Vieira do Minho celebrou, esta segunda-feira, dia 21 de março, o Dia Internacional da Floresta e o Dia Mundial da Árvore. A importância do setor florestal, o turismo da natureza, a extração de resina e a importância da preservação da floresta foram alguns dos temas abordados.
Vieira do Minho tem-se desenvolvido, nos últimos anos, em “três grandes áreas: floresta, agricultura e turismo“, começou por explicar António Cardoso, presidente da Câmara. Na presença dos sapadores florestais, da equipa de resineiros, da Diretora Regional (Norte) do Instituto da Conservação da Natureza e das Florestas (ICNF), do presidente da Resipinus, autarcas vieirenses, entre outros, foi possível visitar o Baldio da freguesia de Pinheiro, área onde será iniciada a extração de resina neste ano.
O autarca lembrou as dificuldades que as florestas passaram no passado, que levou a um declínio do setor. No entanto, defende que hoje existe a consciência de que “a floresta é uma mais valia” e que pode e deve ser associada ao turismo do ambiente.
Opinião partilhada por Sandra Sarmento, Diretora Regional (Norte) do Instituto da Conservação da Natureza e das Florestas (ICNF), que defendeu que a floresta “é um ativo estratégico para alavancar o desenvolvimento dos territórios, sobretudo no interior”. A dirigente acrescentou ainda que o “turismo de natureza pode e deve ser forma de criar valor nestas florestas”.
O papel do ICNF
A floresta é “produção de material lenhoso, mas é muito mais”, defendeu Sandra Sarmento. “É biodiversidade, turismo, lazer, água, sol, oxigénio, suporte de conjunto de serviços fundamentais”. E é por isso que a representante do ICNF insta as pessoas a “unir-se para a proteger”.
«[A floresta] é um bem precioso, um bem que deve ser estimado e valorizado»
Sandra Sarmento, Diretora Regional (Norte) do ICNF
Sandra Sarmento defendeu a necessidade e importância de “criar formas de valorizar e acrescentar valor ao setor florestal”. Porque, a partir daqui, será possível criar emprego e trazer gente para a floreta, “para a proteger e cuidar”.
O ICNF, de acordo com a dirigente, tem apostado em criar melhores condições para a gestão da floresta: reforço da equipa de sapadores, reforço do corpo de agentes florestais, criação de uma força especial de apoio ao combate, criação de uma nova equipa de gestão de fogo rural. Foram criados ainda um conjunto de projetos de significado nacional de rede primária, com dinâmicas de gestão florestal, um conjunto de intervenções de “controle de espécies invasoras, rearborizações”, entre outras – intervenções que querem uma gestão florestal mais coesa, mais próxima; “para garantir que a floresta não arde”.
A diretora regional Norte do ICNF não deixou de sublinhar o papel dos sapadores, descrevendo-os como “grandes heróis”, que todos os dias cuidam “deste bem que é de todos“.
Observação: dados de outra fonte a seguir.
-- ==== Sys2Proof/Laws/OnlyBringup.lean ====
section
/-! SUPPORT. What each operation of Machine/Bringup.lean can touch. -/
set_option linter.all false
set_option Elab.async false
namespace Sys2Proof.Machine
open Sys2Proof

theorem bringIsl_only (i : Nat) (s : State) : Only 91209496 s (bringIsl i s) := by
  unfold bringIsl
  try dsimp only
  repeat' (first
    | with_reducible exact Only.refl _ _
    | with_reducible assumption
    | decide
    | (with_reducible
        first
          | refine Only.ite ?_ ?_ | refine Only.ite_snd ?_ ?_ | refine Only.ite_fst ?_ ?_
          | apply Only.app (engineReset_only ..) | apply Only.app (modIsl_only ..))
    | split
    | dsimp only)

theorem loadQueues_only (s : State) : Only 2097560 s (loadQueues s).2 := by
  unfold loadQueues
  try dsimp only
  repeat' (first
    | (simp only [↓Only.mk_guard]; with_reducible refine Only.of_mk rfl ?_)
    | with_reducible exact Only.refl _ _
    | with_reducible assumption
    | decide
    | (with_reducible
        first
          | refine Only.ite ?_ ?_ | refine Only.ite_snd ?_ ?_ | refine Only.ite_fst ?_ ?_
          | refine Only.foldl _ (fun _ _ _ => ?_) _ ?_ | refine Only.foldl_snd _ (fun _ _ _ => ?_) _ ?_
          | refine Only.foldl_fst _ (fun _ _ _ => ?_) _ ?_ | apply Only.app (runAction_only ..))
    | split
    | dsimp only)

theorem loadNvmRegs_only (s : State) : Only 7 s (loadNvmRegs s) := by
  unfold loadNvmRegs
  try dsimp only
  repeat' (first
    | (simp only [↓Only.mk_guard]; with_reducible refine Only.of_mk rfl ?_)
    | with_reducible exact Only.refl _ _
    | with_reducible assumption
    | decide
    | split
    | dsimp only)

theorem bringupDone_only (s : State) : Only 86245374 s (bringupDone s) := by
  unfold bringupDone
  try dsimp only
  repeat' (first
    | (simp only [↓Only.mk_guard]; with_reducible refine Only.of_mk rfl ?_)
    | with_reducible exact Only.refl _ _
    | with_reducible assumption
    | decide
    | (with_reducible
        first
          | refine Only.ite ?_ ?_ | refine Only.ite_snd ?_ ?_ | refine Only.ite_fst ?_ ?_
          | apply Only.app (appendLog_only ..) | apply Only.app (enterMode_only ..))
    | split
    | dsimp only)

theorem bringupFail_only (code islands : Nat) (s : State) : Only 86245374 s (bringupFail code islands s) := by
  unfold bringupFail
  try dsimp only
  repeat' (first
    | (simp only [↓Only.mk_guard]; with_reducible refine Only.of_mk rfl ?_)
    | with_reducible exact Only.refl _ _
    | with_reducible assumption
    | decide
    | (with_reducible
        first
          | refine Only.ite ?_ ?_ | refine Only.ite_snd ?_ ?_ | refine Only.ite_fst ?_ ?_
          | refine Only.foldl _ (fun _ _ _ => ?_) _ ?_ | refine Only.foldl_snd _ (fun _ _ _ => ?_) _ ?_
          | refine Only.foldl_fst _ (fun _ _ _ => ?_) _ ?_ | apply Only.app (enterSafestop_only ..)
          | apply Only.app (modIsl_only ..))
    | split
    | dsimp only)

theorem step4_only (corrected : Bool) (s : State) : Only 2228322 s (step4 corrected s).2 := by
  unfold step4
  try dsimp only
  repeat' (first
    | (simp only [↓Only.mk_guard]; with_reducible refine Only.of_mk rfl ?_)
    | with_reducible exact Only.refl _ _
    | with_reducible assumption
    | decide
    | (with_reducible
        first
          | refine Only.ite ?_ ?_ | refine Only.ite_snd ?_ ?_ | refine Only.ite_fst ?_ ?_
          | apply Only.app (engineStep4_only ..) | apply Only.app (logLost_only ..))
    | split
    | dsimp only)

theorem step5_only (s : State) : Only 6291520 s (step5 s).2 := by
  unfold step5
  try dsimp only
  repeat' (first
    | (simp only [↓Only.mk_guard]; with_reducible refine Only.of_mk rfl ?_)
    | with_reducible exact Only.refl _ _
    | with_reducible assumption
    | decide
    | (with_reducible
        first
          | refine Only.ite ?_ ?_ | refine Only.ite_snd ?_ ?_ | refine Only.ite_fst ?_ ?_
          | apply Only.app (storeImages_only ..))
    | split
    | dsimp only)

theorem startCores_only (l : List Nat) (s : State) : Only 90177816 s (startCores l s).2 := by
  unfold startCores
  try dsimp only
  repeat' (first
    | with_reducible exact Only.refl _ _
    | with_reducible assumption
    | decide
    | (with_reducible
        first
          | refine Only.ite ?_ ?_ | refine Only.ite_snd ?_ ?_ | refine Only.ite_fst ?_ ?_
          | refine Only.foldl _ (fun _ _ _ => ?_) _ ?_ | refine Only.foldl_snd _ (fun _ _ _ => ?_) _ ?_
          | refine Only.foldl_fst _ (fun _ _ _ => ?_) _ ?_ | apply Only.app (coreStart_only ..))
    | split
    | dsimp only)

theorem step8_only (x : BringIn) (s : State) : Only 91209727 s (step8 x s).2 := by
  unfold step8
  try dsimp only
  repeat' (first
    | with_reducible exact Only.refl _ _
    | with_reducible assumption
    | decide
    | (with_reducible
        first
          | refine Only.ite ?_ ?_ | refine Only.ite_snd ?_ ?_ | refine Only.ite_fst ?_ ?_
          | refine Only.foldl _ (fun _ _ _ => ?_) _ ?_ | refine Only.foldl_snd _ (fun _ _ _ => ?_) _ ?_
          | refine Only.foldl_fst _ (fun _ _ _ => ?_) _ ?_ | apply Only.app (bsStep8_only ..)
          | apply Only.app (engineStep8_only ..) | apply Only.app (fabWrite_only ..)
          | apply Only.app (fcStep8_only ..) | apply Only.app (loadNvmRegs_only ..)
          | apply Only.app (loadQueues_only ..) | apply Only.app (startCores_only ..))
    | split
    | dsimp only)

theorem step9_only (s : State) : Only 90964248 s (step9 s).2 := by
  unfold step9
  try dsimp only
  repeat' (first
    | with_reducible exact Only.refl _ _
    | with_reducible assumption
    | decide
    | (with_reducible
        first
          | apply Only.app (engineStep9_only ..) | apply Only.app (startCores_only ..))
    | split
    | dsimp only)

theorem stepEffect_only (x : BringIn) (s : State) : Only 92274687 s (stepEffect x s).2 := by
  unfold stepEffect
  try dsimp only
  repeat' (first
    | (simp only [↓Only.mk_guard]; with_reducible refine Only.of_mk rfl ?_)
    | with_reducible exact Only.refl _ _
    | with_reducible assumption
    | decide
    | (with_reducible
        first
          | refine Only.ite ?_ ?_ | refine Only.ite_snd ?_ ?_ | refine Only.ite_fst ?_ ?_
          | refine Only.foldl _ (fun _ _ _ => ?_) _ ?_ | refine Only.foldl_snd _ (fun _ _ _ => ?_) _ ?_
          | refine Only.foldl_fst _ (fun _ _ _ => ?_) _ ?_ | apply Only.app (bringIsl_only ..)
          | apply Only.app (kerbStart_only ..) | apply Only.app (kerbTest_only ..) | apply Only.app (lockPll_only ..)
          | apply Only.app (step4_only ..) | apply Only.app (step5_only ..) | apply Only.app (step8_only ..)
          | apply Only.app (step9_only ..))
    | split
    | dsimp only)

theorem releaseTested_only (s : State) : Only 18874776 s (releaseTested s) := by
  unfold releaseTested
  try dsimp only
  repeat' (first
    | with_reducible exact Only.refl _ _
    | with_reducible assumption
    | decide
    | (with_reducible
        first
          | refine Only.ite ?_ ?_ | refine Only.ite_snd ?_ ?_ | refine Only.ite_fst ?_ ?_
          | refine Only.foldl _ (fun _ _ _ => ?_) _ ?_ | refine Only.foldl_snd _ (fun _ _ _ => ?_) _ ?_
          | refine Only.foldl_fst _ (fun _ _ _ => ?_) _ ?_ | apply Only.app (islOn_only ..))
    | split
    | dsimp only)

theorem stepComplete_only (x : BringIn) (s : State) : Only 92274687 s (stepComplete x s) := by
  unfold stepComplete
  try dsimp only
  repeat' (first
    | (simp only [↓Only.mk_guard]; with_reducible refine Only.of_mk rfl ?_)
    | with_reducible exact Only.refl _ _
    | with_reducible assumption
    | decide
    | (with_reducible
        first
          | refine Only.ite ?_ ?_ | refine Only.ite_snd ?_ ?_ | refine Only.ite_fst ?_ ?_
          | apply Only.app (bringupDone_only ..) | apply Only.app (bringupFail_only ..)
          | apply Only.app (kerbTestFail_only ..) | apply Only.app (releaseTested_only ..)
          | apply Only.app (stepEffect_only ..))
    | split
    | dsimp only)

theorem execBringupStepComplete_only (x : BringIn) (s : State) :
    ∃ s', execBringupStepComplete x s = .next s' ∧ Only 92274687 s s' := by
  refine ⟨_, rfl, ?_⟩
  try dsimp only
  repeat' (first
    | with_reducible exact Only.refl _ _
    | with_reducible assumption
    | decide
    | (with_reducible
        first
          | apply Only.app (stepComplete_only ..))
    | split
    | dsimp only)

end Sys2Proof.Machine
end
Opinião partilhada pelo presidente da Junta de Pinheiro, António Lopes, onde se encontra o baldio de produção de resina, que não escondeu o seu “orgulho” em ver o trabalho que tem sido feito neste pinhal, ressalvando todos os envolvidos: sapadores, jovens da resina, município, etc.
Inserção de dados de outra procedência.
-- ==== Sys2Proof/Laws/OnlyPackage.lean ====
section
/-! SUPPORT. What each operation of Machine/Package.lean can touch. -/
set_option linter.all false
set_option Elab.async false
namespace Sys2Proof.Machine
open Sys2Proof

theorem noteAlarm_only (r : Rail) (s : State) : Only 1048576 s (noteAlarm r s) := by
  unfold noteAlarm
  try dsimp only
  repeat' (first
    | (simp only [↓Only.mk_guard]; with_reducible refine Only.of_mk rfl ?_)
    | with_reducible exact Only.refl _ _
    | with_reducible assumption
    | decide
    | (with_reducible
        first
          | refine Only.ite ?_ ?_ | refine Only.ite_snd ?_ ?_ | refine Only.ite_fst ?_ ?_)
    | split
    | dsimp only)

theorem supplyAlarm_only (r : Rail) (aonLost : Bool) (s : State) : Only 134217727 s (supplyAlarm r aonLost s) := by
  unfold supplyAlarm
  try dsimp only
  repeat' (first
    | (simp only [↓Only.mk_guard]; with_reducible refine Only.of_mk rfl ?_)
    | with_reducible exact Only.refl _ _
    | with_reducible assumption
    | decide
    | (with_reducible
        first
          | refine Only.ite ?_ ?_ | refine Only.ite_snd ?_ ?_ | refine Only.ite_fst ?_ ?_
          | refine Only.foldl _ (fun _ _ _ => ?_) _ ?_ | refine Only.foldl_snd _ (fun _ _ _ => ?_) _ ?_
          | refine Only.foldl_fst _ (fun _ _ _ => ?_) _ ?_ | apply Only.app (deviceReset_only ..)
          | apply Only.app (islandFault_only ..) | apply Only.app (kerbSupplyAlarm_only ..)
          | apply Only.app (modIsl_only ..) | apply Only.app (noteAlarm_only ..) | apply Only.app (powerOn_only ..)
          | apply Only.app (refclkLoss_only ..) | apply Only.app (safestopCause_only ..))
    | split
    | dsimp only)

theorem supplyClear_only (r : Rail) (s : State) : Only 17825800 s (supplyClear r s) := by
  unfold supplyClear
  try dsimp only
  repeat' (first
    | (simp only [↓Only.mk_guard]; with_reducible refine Only.of_mk rfl ?_)
    | with_reducible exact Only.refl _ _
    | with_reducible assumption
    | decide
    | (with_reducible
        first
          | refine Only.ite ?_ ?_ | refine Only.ite_snd ?_ ?_ | refine Only.ite_fst ?_ ?_
          | apply Only.app (kerbSupplyClear_only ..) | apply Only.app (modIsl_only ..))
    | split
    | dsimp only)

theorem railTimeout_only (s : State) : Only 1048576 s (railTimeout s) := by
  unfold railTimeout
  try dsimp only
  repeat' (first
    | (simp only [↓Only.mk_guard]; with_reducible refine Only.of_mk rfl ?_)
    | with_reducible exact Only.refl _ _
    | with_reducible assumption
    | decide
    | (with_reducible
        first
          | refine Only.ite ?_ ?_ | refine Only.ite_snd ?_ ?_ | refine Only.ite_fst ?_ ?_)
    | split
    | dsimp only)

theorem railRetry_only (s : State) : Only 1048576 s (railRetry s) := by
  unfold railRetry
  try dsimp only
  repeat' (first
    | (simp only [↓Only.mk_guard]; with_reducible refine Only.of_mk rfl ?_)
    | with_reducible exact Only.refl _ _
    | with_reducible assumption
    | decide
    | (with_reducible
        first
          | refine Only.ite ?_ ?_ | refine Only.ite_snd ?_ ?_ | refine Only.ite_fst ?_ ?_)
    | split
    | dsimp only)

theorem mdioPoll_only (portQ : Bool) (status : BitVec 16) (sync : Bool) (s : State) : Only 1048576 s (mdioPoll portQ status sync s) := by
  unfold mdioPoll
  try dsimp only
  repeat' (first
    | (simp only [↓Only.mk_guard]; with_reducible refine Only.of_mk rfl ?_)
    | with_reducible exact Only.refl _ _
    | with_reducible assumption
    | decide
    | (with_reducible
        first
          | refine Only.ite ?_ ?_ | refine Only.ite_snd ?_ ?_ | refine Only.ite_fst ?_ ?_)
    | split
    | dsimp only)

theorem timePps_only (s : State) : Only 1 s (timePps s) := by
  unfold timePps
  try dsimp only
  repeat' (first
    | (simp only [↓Only.mk_guard]; with_reducible refine Only.of_mk rfl ?_)
    | with_reducible exact Only.refl _ _
    | with_reducible assumption
    | decide
    | split
    | dsimp only)

theorem tapLeave_only (s : State) : Only 134217727 s (tapLeave s) := by
  unfold tapLeave
  try dsimp only
  repeat' (first
    | with_reducible exact Only.refl _ _
    | with_reducible assumption
    | decide
    | (with_reducible
        first
          | refine Only.ite ?_ ?_ | refine Only.ite_snd ?_ ?_ | refine Only.ite_fst ?_ ?_
          | apply Only.app (deviceReset_only ..))
    | split
    | dsimp only)

theorem tapLoad_only (i : TapInstr) (tdo : Nat) (s : State) : Only 1048576 s (tapLoad i tdo s) := by
  unfold tapLoad
  try dsimp only
  repeat' (first
    | (simp only [↓Only.mk_guard]; with_reducible refine Only.of_mk rfl ?_)
    | with_reducible exact Only.refl _ _
    | with_reducible assumption
    | decide
    | split
    | dsimp only)

theorem tapScan_only (i : TapInstr) (keys : Bool) (s : State) : Only 134217727 s (tapScan i keys s) := by
  unfold tapScan
  try dsimp only
  repeat' (first
    | with_reducible exact Only.refl _ _
    | with_reducible assumption
    | decide
    | (with_reducible
        first
          | refine Only.ite ?_ ?_ | refine Only.ite_snd ?_ ?_ | refine Only.ite_fst ?_ ?_
          | apply Only.app (tapLeave_only ..) | apply Only.app (tapLoad_only ..))
    | split
    | dsimp only)

theorem execBypass_only (s : State) :
    ∃ s', execBypass s = .next s' ∧ Only 134217727 s s' := by
  refine ⟨_, rfl, ?_⟩
  try dsimp only
  repeat' (first
    | with_reducible exact Only.refl _ _
    | with_reducible assumption
    | decide
    | (with_reducible
        first
          | apply Only.app (tapLeave_only ..) | apply Only.app (tapLoad_only ..))
    | split
    | dsimp only)

theorem execIdcode_only (s : State) :
    ∃ s', execIdcode s = .next s' ∧ Only 134217727 s s' := by
  refine ⟨_, rfl, ?_⟩
  try dsimp only
  repeat' (first
    | with_reducible exact Only.refl _ _
    | with_reducible assumption
    | decide
    | (with_reducible
        first
          | apply Only.app (tapLeave_only ..) | apply Only.app (tapLoad_only ..))
    | split
    | dsimp only)

theorem execSamplePreload_only (balls : List Bool) (shiftIn : List Bool) (s : State) :
    ∃ s', execSamplePreload balls shiftIn s = .next s' ∧ Only 134217727 s s' := by
  refine ⟨_, rfl, ?_⟩
  try dsimp only
  repeat' (first
    | (simp only [↓Only.mk_guard]; with_reducible refine Only.of_mk rfl ?_)
    | with_reducible exact Only.refl _ _
    | with_reducible assumption
    | decide
    | (with_reducible
        first
          | apply Only.app (tapLeave_only ..) | apply Only.app (tapLoad_only ..))
    | split
    | dsimp only)

theorem execExtest_only (keys : Bool) (s : State) :
    ∃ s', execExtest keys s = .next s' ∧ Only 134217727 s s' := by
  refine ⟨_, rfl, ?_⟩
  try dsimp only
  repeat' (first
    | with_reducible exact Only.refl _ _
    | with_reducible assumption
    | decide
    | (with_reducible
        first
          | apply Only.app (tapScan_only ..))
    | split
    | dsimp only)

theorem execClamp_only (keys : Bool) (s : State) :
    ∃ s', execClamp keys s = .next s' ∧ Only 134217727 s s' := by
  refine ⟨_, rfl, ?_⟩
  try dsimp only
  repeat' (first
    | with_reducible exact Only.refl _ _
    | with_reducible assumption
    | decide
    | (with_reducible
        first
          | apply Only.app (tapScan_only ..))
    | split
    | dsimp only)

theorem execHighz_only (keys : Bool) (s : State) :
    ∃ s', execHighz keys s = .next s' ∧ Only 134217727 s s' := by
  refine ⟨_, rfl, ?_⟩
  try dsimp only
  repeat' (first
    | with_reducible exact Only.refl _ _
    | with_reducible assumption
    | decide
    | (with_reducible
        first
          | apply Only.app (tapScan_only ..))
    | split
    | dsimp only)

theorem execSupplyMonitorAlarm_only (r : Rail) (aonLost : Bool) (s : State) :
    ∃ s', execSupplyMonitorAlarm r aonLost s = .next s' ∧ Only 134217727 s s' := by
  refine ⟨_, rfl, ?_⟩
  try dsimp only
  repeat' (first
    | with_reducible exact Only.refl _ _
    | with_reducible assumption
    | decide
    | (with_reducible
        first
          | apply Only.app (supplyAlarm_only ..))
    | split
    | dsimp only)

theorem execRailCheckTimeout_only (s : State) :
    ∃ s', execRailCheckTimeout s = .next s' ∧ Only 1048576 s s' := by
  refine ⟨_, rfl, ?_⟩
  try dsimp only
  repeat' (first
    | with_reducible exact Only.refl _ _
    | with_reducible assumption
    | decide
    | (with_reducible
        first
          | apply Only.app (railTimeout_only ..))
    | split
    | dsimp only)

theorem execRailRetry_only (s : State) :
    ∃ s', execRailRetry s = .next s' ∧ Only 1048576 s s' := by
  refine ⟨_, rfl, ?_⟩
  try dsimp only
  repeat' (first
    | with_reducible exact Only.refl _ _
    | with_reducible assumption
    | decide
    | (with_reducible
        first
          | apply Only.app (railRetry_only ..))
    | split
    | dsimp only)

theorem execMdioPoll_only (portQ : Bool) (status : BitVec 16) (sync : Bool) (s : State) :
    ∃ s', execMdioPoll portQ status sync s = .next s' ∧ Only 1048576 s s' := by
  refine ⟨_, rfl, ?_⟩
  try dsimp only
  repeat' (first
    | with_reducible exact Only.refl _ _
    | with_reducible assumption
    | decide
    | (with_reducible
        first
          | apply Only.app (mdioPoll_only ..))
    | split
    | dsimp only)

theorem execTimePps_only (s : State) :
    ∃ s', execTimePps s = .next s' ∧ Only 1 s s' := by
  refine ⟨_, rfl, ?_⟩
  try dsimp only
  repeat' (first
    | with_reducible exact Only.refl _ _
    | with_reducible assumption
    | decide
    | (with_reducible
        first
          | apply Only.app (timePps_only ..))
    | split
    | dsimp only)

theorem execSupplyAlarmClear_only (r : Rail) (s : State) :
    ∃ s', execSupplyAlarmClear r s = .next s' ∧ Only 17825800 s s' := by
  refine ⟨_, rfl, ?_⟩
  try dsimp only
  repeat' (first
    | with_reducible exact Only.refl _ _
    | with_reducible assumption
    | decide
    | (with_reducible
        first
          | apply Only.app (supplyClear_only ..))
    | split
    | dsimp only)

theorem execTapReset_only (s : State) :
    ∃ s', execTapReset s = .next s' ∧ Only 134217727 s s' := by
  refine ⟨_, rfl, ?_⟩
  try dsimp only
  repeat' (first
    | with_reducible exact Only.refl _ _
    | with_reducible assumption
    | decide
    | (with_reducible
        first
          | apply Only.app (tapLeave_only ..) | apply Only.app (tapLoad_only ..))
    | split
    | dsimp only)

end Sys2Proof.Machine
end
Recolha de resina: “Portugal é ainda muito deficitário de resina“
Neste ano de 2022, o baldio da freguesia de Pinheiro será alvo da recolha de resina. A empresa Resipinus, única associação do setor no país, é a responsável por este projeto.
Nascida em 2014, esta Associação de Destiladores e Exploradores de Resina representa os industriais da 1.ª transformação e os resineiros. Nasceu com o objetivo de fazer “renascer a atividade da resina” em Portugal, que, na primeira década do século XXI começou a desaparecer.
A Resipinus nasceu para “dar maior dinamismo ao setor, incrementar e desenvolver as manchas florestais disponíveis”.
Hilário Costa explica que Portugal é ainda muito deficitário de resina. “A produção não chega a 10% do consumo”. E é por isto que o presidente da Resipinus elogiou esta iniciativa criada em Vieira do Minho, mostrando-se disponível para dar todo o apoio necessário para a continuação da mesma.
Neste Dia Internacional da Floresta e o Dia Mundial da Árvore foi possível ainda visitar o Turio, na freguesia de Cantelães. A visita terminou no parque florestal de Vieira do Minho, com António Cardoso e Sandra Sarmento a plantarem duas árvores, junto de algumas crianças que por ali passavam, no momento.